= Activity =
Write out the data exactly from its first line onward, ending with the line in which "gives_pipelineWriteReady h.1, fun" appears.
Material provided below:
theorem gives_pipelineWriteReady (hrun : s.rookRunning n = true) :
    Gives (exec (.pipelineWriteReady n) s) (RookBecomes s n (rookNow s n)) :=
  ⟨_, congrArg Host.Outcome.next (if_pos hrun), rookBecomes_setRook s n _⟩

end System

/-- Settles O5, instruction by instruction. -/
theorem rookSystem : Obligations.RookSystem := by
  intro s n rd rs1 sr imm k h r v m ev
  refine ⟨?_, fun hsr => gives_mts h (mtsOk_of hsr), gives_wait_at_once h, gives_wait_pauses h, gives_rte h,
    gives_pipelineWriteReady h.1, fun s' d hrun hwait hev c => gives_waitWake hrun hwait hev c⟩
  have hmfs : ∀ p : Nat × Word, r.getSr p.1 = some p.2 → sr.toNat = p.1 →
      Gives (exec (.mfs n rd sr) s) (RookComputes s n rd.toNat 1 p.2 0) := fun p hp hsr => gives_mfs h (hsr ▸ hp)
  simp only [List.forall_mem_cons]
  exact ⟨hmfs (0, _) rfl, hmfs (1, _) rfl, hmfs (2, _) rfl, hmfs (3, _) rfl, hmfs (4, _) rfl, hmfs (5, _) rfl,
    hmfs (6, _) rfl, hmfs (7, _) rfl, nofun⟩

end Sys2Proof.Machine
end

section
/-! REFUTATION of RookHaltsAndRegions (R145, R189, R196): a HALT of the last RUNNING engine bound to an engine port
takes the port down, which discards the frames queued for it. The clause of HALT leaves the switch core out of what
changes. -/

namespace Sys2Proof.Machine

/-- PD_PEA0 is ON, engine 0 is RUNNING and alone bound to engine port 10, and frame 7 is queued for the port in class
0. -/
def frameForHaltingEngine : State :=
  let s := ((State.reset.wr (CRP_PD_STAT_STATE 4) 2).wr (PEA_Rn_STAT_STATE 0) 2).wr (PEA_Rn_CTL_BIND 0) 0
  (s.setSwc { s.swc with frames := [(7, some { EthFrame.blank with egress := 2 ^ 10 })] }).setQueue 10 0 [7]

theorem frameForHaltingEngine_issues : RookIssues frameForHaltingEngine 0 := by unfold RookIssues; decide +kernel

theorem frameForHaltingEngine_queue : frameForHaltingEngine.queue 10 0 = [7] := by decide +kernel

/-- The state in which a HALT of engine 0 ends. -/
def frameDiscardedByHalt : State := frameForHaltingEngine.rookIssue 0 fun s r => (s.rookSquash 0).rookHalt 0 1 0 r.pc

/-- The port is down and its queue is empty. -/
theorem frameDiscardedByHalt_queue : frameDiscardedByHalt.queue 10 0 = [] := by decide +kernel

/-- What the clause of HALT outside a region says of the switch core, which is none of the parts it lists. -/
theorem swc_frameDiscardedByHalt (h : Obligations.RookHaltsAndRegions) :
    frameDiscardedByHalt.swc = frameForHaltingEngine.swc := by
  obtain ⟨halt, -⟩ := h frameForHaltingEngine 0 0 frameForHaltingEngine_issues
  obtain ⟨t, ht, -, -, same⟩ := halt rfl
  cases ht
  exact same .swc (by decide)

/-- Refutes O7: HALT empties the queue of the engine port that goes down with the engine (R145, R196). -/
theorem not_rookHaltsAndRegions : ¬ Obligations.RookHaltsAndRegions := by
  intro h
  have same : frameDiscardedByHalt.queue 10 0 = frameForHaltingEngine.queue 10 0 := by
    rw [State.queue, State.queue, swc_frameDiscardedByHalt h]
  rw [frameDiscardedByHalt_queue, frameForHaltingEngine_queue] at same
  exact absurd same (by decide)

end Sys2Proof.Machine
end

section
/-! SUPPORT. A read on the fabric and the engines of the PEA (R207, R499, R508): what the engines hold is neither
looked at nor changed, so a read answers the same with other engines in the state. -/

namespace Sys2Proof.Machine

section Engines

variable (s : State) (v : List (Nat × RookSt))

/-! ## Reads and single writes -/

@[simp] theorem wr_putRooks (f : Fld) (x : Nat) : (s.putRooks v).wr f x = (s.wr f x).putRooks v := rfl
@[simp] theorem wrB_putRooks (f : Fld) (b : Bool) : (s.putRooks v).wrB f b = (s.wrB f b).putRooks v := rfl
@[simp] theorem inc_putRooks (f : Fld) : (s.putRooks v).inc f = (s.inc f).putRooks v := rfl
@[simp] theorem orF_putRooks (f : Fld) (m : Nat) : (s.putRooks v).orF f m = (s.orF f m).putRooks v := rfl
@[simp] theorem putMsix_putRooks (l : List (Nat × Nat)) : (s.putRooks v).putMsix l = (s.putMsix l).putRooks v := rfl
@[simp] theorem putEvLost_putRooks (k : Nat) : (s.putRooks v).putEvLost k = (s.putEvLost k).putRooks v := rfl
@[simp] theorem domOn_putRooks (d : Nat) : (s.putRooks v).domOn d = s.domOn d := rfl
@[simp] theorem ltNs_putRooks : (s.putRooks v).ltNs = s.ltNs := rfl

@[simp] theorem imageReason_putRooks (m : Nat) : (s.putRooks v).imageReason m = (s.imageReason m).putRooks v := rfl

@[simp] theorem loggedWithin_putRooks (e : EventRec) (time ns : Nat) :
    (s.putRooks v).loggedWithin e time ns = s.loggedWithin e time ns := rfl

@[simp] theorem signalled_putRooks (p src : Nat) : (s.putRooks v).signalled p src = s.signalled p src := rfl

@[simp] theorem pcieDead_putRooks (p : Nat) : (s.putRooks v).pcieDead p = s.pcieDead p := rfl

@[simp] theorem vecOf_putRooks (p src : Nat) : (s.putRooks v).vecOf p src = s.vecOf p src := rfl

@[simp] theorem logPush_putRooks (code unit cls detail time : Nat) :
    (s.putRooks v).logPush code unit cls detail time = (s.logPush code unit cls detail time).putRooks v := rfl

/-! ## What an uncorrectable word raises -/

/-- A branch that both sides take for the same reason. -/
theorem ite_putRooks {c d : Prop} [Decidable c] [Decidable d] (h : c = d) {a b t u : State} (ha : a = t.putRooks v)
    (hb : b = u.putRooks v) : (if c then a else b) = (if d then t else u).putRooks v := by
  subst h ha hb
  split <;> rfl

@[simp] theorem raiseEvent_putRooks (p src : Nat) :
    (s.putRooks v).raiseEvent p src = (s.raiseEvent p src).putRooks v := by
  unfold State.raiseEvent
  refine ite_putRooks v (by rw [domOn_putRooks]) rfl (ite_putRooks v ?_ ?_ ?_) <;>
  simp only [orF_putRooks, signalled_putRooks, pcieDead_putRooks, vecOf_putRooks, State.putRooks_msix, putMsix_putRooks]

@[simp] theorem setIstat_putRooks (base m : Nat) : (s.putRooks v).setIstat base m = (s.setIstat base m).putRooks v := by
  unfold State.setIstat
  refine ite_putRooks v ?_ ?_ ?_ <;> simp only [orF_putRooks, State.rd_putRooks, raiseEvent_putRooks]

@[simp] theorem logRec_putRooks (code unit cls detail time : Nat) :
    (s.putRooks v).logRec code unit cls detail time = (s.logRec code unit cls detail time).putRooks v := by
  have hlost : (if (s.putRooks v).evLost = 0 then s.putRooks v
      else ((s.putRooks v).logPush 0x0FFF (unitCode uSYSCTL) 0 (s.putRooks v).evLost time).putEvLost 0) =
      (if s.evLost = 0 then s else (s.logPush 0x0FFF (unitCode uSYSCTL) 0 s.evLost time).putEvLost 0).putRooks v :=
    ite_putRooks v rfl rfl (by rw [logPush_putRooks, putEvLost_putRooks, State.putRooks_evLost])
  unfold State.logRec
  extract_lets same recent s1 same' recent' s1'
  have hs1 : s1 = s1'.putRooks v := hlost
  clear_value s1
  have hsame : same = same' := by simp only [same, same', State.putRooks_evlog, loggedWithin_putRooks]
  have hrecent : recent = recent' := by simp only [recent, recent', State.putRooks_evlog, loggedWithin_putRooks]
  rw [hsame, hrecent, hs1]
  refine ite_putRooks v rfl (inc_putRooks ..) (ite_putRooks v rfl ?_ (logPush_putRooks ..))
  rw [inc_putRooks, putEvLost_putRooks, State.putRooks_evLost]

@[simp] theorem eccLog_putRooks (ue : Bool) (word syndrome : Nat) :
    (s.putRooks v).eccLog ue word syndrome = (s.eccLog ue word syndrome).putRooks v := by
  unfold State.eccLog
  refine ite_putRooks v (by rw [State.bit_putRooks, State.bit_putRooks]) rfl ?_
  rw [wrB_putRooks, wrB_putRooks, wr_putRooks, wr_putRooks, wr_putRooks]

@[simp] theorem eccUe_putRooks (word syndrome : Nat) :
    (s.putRooks v).eccUe word syndrome = (s.eccUe word syndrome).putRooks v := by
  have himage :
      (if word / 0x20000 == (s.putRooks v).image.filling then (s.putRooks v).imageReason 4 else s.putRooks v) =
      (if word / 0x20000 == s.image.filling then s.imageReason 4 else s).putRooks v :=
    ite_putRooks v (by rw [State.putRooks_image]) (imageReason_putRooks ..) rfl
  unfold State.eccUe State.logEvent
  extract_lets s1 s1'
  have hs1 : s1 = s1'.putRooks v := himage
  clear_value s1
  rw [hs1, inc_putRooks, eccLog_putRooks, setIstat_putRooks, ltNs_putRooks, logRec_putRooks]

/-! ## The read -/

theorem sramRead_putRooks (mgp : Bool) (off : Nat) : (s.putRooks v).sramRead mgp off =
    ((s.sramRead mgp off).1, (s.sramRead mgp off).2.1, (s.sramRead mgp off).2.2.putRooks v) := by
  have hon : (s.putRooks v).bankState (off / 0x80000) = s.bankState (off / 0x80000) := rfl
  unfold State.sramRead
  simp only [hon, State.bit_putRooks, eccUe_putRooks, inc_putRooks, State.putRooks_sram, State.putRooks_mem]
  split
  · rfl
  split
  · rfl
  split
  · rfl
  split <;> rfl

theorem piRead_putRooks (n off : Nat) :
    (s.putRooks v).piRead n off = ((s.piRead n off).1, (s.piRead n off).2.putRooks v) := by
  have hmode : (s.putRooks v).mode = s.mode := rfl
  have hconn : (s.putRooks v).connRole n off = s.connRole n off := rfl
  have haddr : (s.putRooks v).roleAddr off = s.roleAddr off := rfl
  unfold State.piRead
  simp only [hmode, hconn, haddr, sramRead_putRooks]
  split
  · rfl
  split <;> rfl

end Engines

end Sys2Proof.Machine
end

section
/-! PROOF of RookIo (R168, R180, R198, R200, R208, R209): an access of the local window and one of the process image
port, each first brought to the operation that it is in an issue cycle. -/

namespace Sys2Proof.Machine

section Access

variable {s : State} {n rd rs1 rs2 a : Nat} {imm : BitVec 15}

/-! ## Where the address lies (R168) -/

theorem ioPort_local {a : Nat} (hlo : ioPiBase ≤ a) : ioLocal a = false :=
  decide_eq_false (Nat.not_lt.2 (Nat.le_trans (by decide) hlo))

theorem rookIn_local (h : RookIssues s n) (ha : ((rookNow s n).getW rs1 + imm15s imm).toNat = a) (hal : a % 8 = 0)
    (hlt : a < 0x10000) : s.rookIn n rd rs1 imm = (s.setRook n (rookNow s n)).rookLioIn n rd a := by
  refine (rookIssue_eq h _).trans ?_
  have hlocal : ioLocal a = true := decide_eq_true hlt
  simp only [ha, hal, hlocal, bne_self_eq_false, Bool.false_eq_true, if_false, if_true]

theorem rookIn_port (h : RookIssues s n) (ha : ((rookNow s n).getW rs1 + imm15s imm).toNat = a)
    (hport : a % 8 = 0 ∧ 0x80000000 ≤ a ∧ a < 0x80400000) (hok : s.piInOk n (a - 0x80000000) = true) :
    s.rookIn n rd rs1 imm = (s.setRook n (rookNow s n)).rookPiIn n rd (a - 0x80000000) := by
  obtain ⟨hal, hlo, hhi⟩ := hport
  refine (rookIssue_eq h _).trans ?_
  have hat : ioPiAt a = true := Bool.and_eq_true_iff.2 ⟨decide_eq_true hlo, decide_eq_true hhi⟩
  have hin : (s.setRook n (rookNow s n)).piInOk n (ioPiOff a) = true := hok
  simp only [ha, hal, ioPort_local hlo, hat, hin, bne_self_eq_false, Bool.not_true, Bool.false_eq_true, if_false]
  rfl

theorem rookOut_local (h : RookIssues s n) (ha : ((rookNow s n).getW rs1 + imm15s imm).toNat = a) (hal : a % 8 = 0)
    (hlt : a < 0x10000) : s.rookOut n rs2 rs1 imm =
      ((s.setRook n (rookNow s n)).lioOut n a ((rookNow s n).getW rs2)).rookUpd n RookSt.next := by
  refine (rookIssue_eq h _).trans ?_
  have hlocal : ioLocal a = true := decide_eq_true hlt
  simp only [ha, hal, hlocal, bne_self_eq_false, Bool.false_eq_true, if_false, if_true]

theorem rookOut_port (h : RookIssues s n) (ha : ((rookNow s n).getW rs1 + imm15s imm).toNat = a)
    (hport : a % 8 = 0 ∧ 0x80000000 ≤ a ∧ a < 0x80400000)
    (hok : s.piOutOk n (a - 0x80000000) (rookNow s n).spec.isSome = true) : s.rookOut n rs2 rs1 imm =
      if (rookNow s n).spec.isSome then
        ((s.setRook n (rookNow s n)).rookBuffer n ⟨a - 0x80000000, 0, (rookNow s n).getW rs2⟩).rookUpd n RookSt.next
      else (s.setRook n (rookNow s n)).rookPiOut n (a - 0x80000000) ((rookNow s n).getW rs2) := by
  obtain ⟨hal, hlo, hhi⟩ := hport
  refine (rookIssue_eq h _).trans ?_
  have hat : ioPiAt a = true := Bool.and_eq_true_iff.2 ⟨decide_eq_true hlo, decide_eq_true hhi⟩
  have hout : (s.setRook n (rookNow s n)).piOutOk n (ioPiOff a) (rookNow s n).spec.isSome = true := hok
  simp only [ha, hal, ioPort_local hlo, hat, hout, bne_self_eq_false, Bool.not_true, Bool.false_eq_true, if_false]
  rfl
End of Material provided.
= Response to the task =
theorem gives_pipelineWriteReady (hrun : s.rookRunning n = true) :
    Gives (exec (.pipelineWriteReady n) s) (RookBecomes s n (rookNow s n)) :=
  ⟨_, congrArg Host.Outcome.next (if_pos hrun), rookBecomes_setRook s n _⟩

end System

/-- Settles O5, instruction by instruction. -/
theorem rookSystem : Obligations.RookSystem := by
  intro s n rd rs1 sr imm k h r v m ev
  refine ⟨?_, fun hsr => gives_mts h (mtsOk_of hsr), gives_wait_at_once h, gives_wait_pauses h, gives_rte h,
    gives_pipelineWriteReady h.1, fun s' d hrun hwait hev c => gives_waitWake hrun hwait hev c⟩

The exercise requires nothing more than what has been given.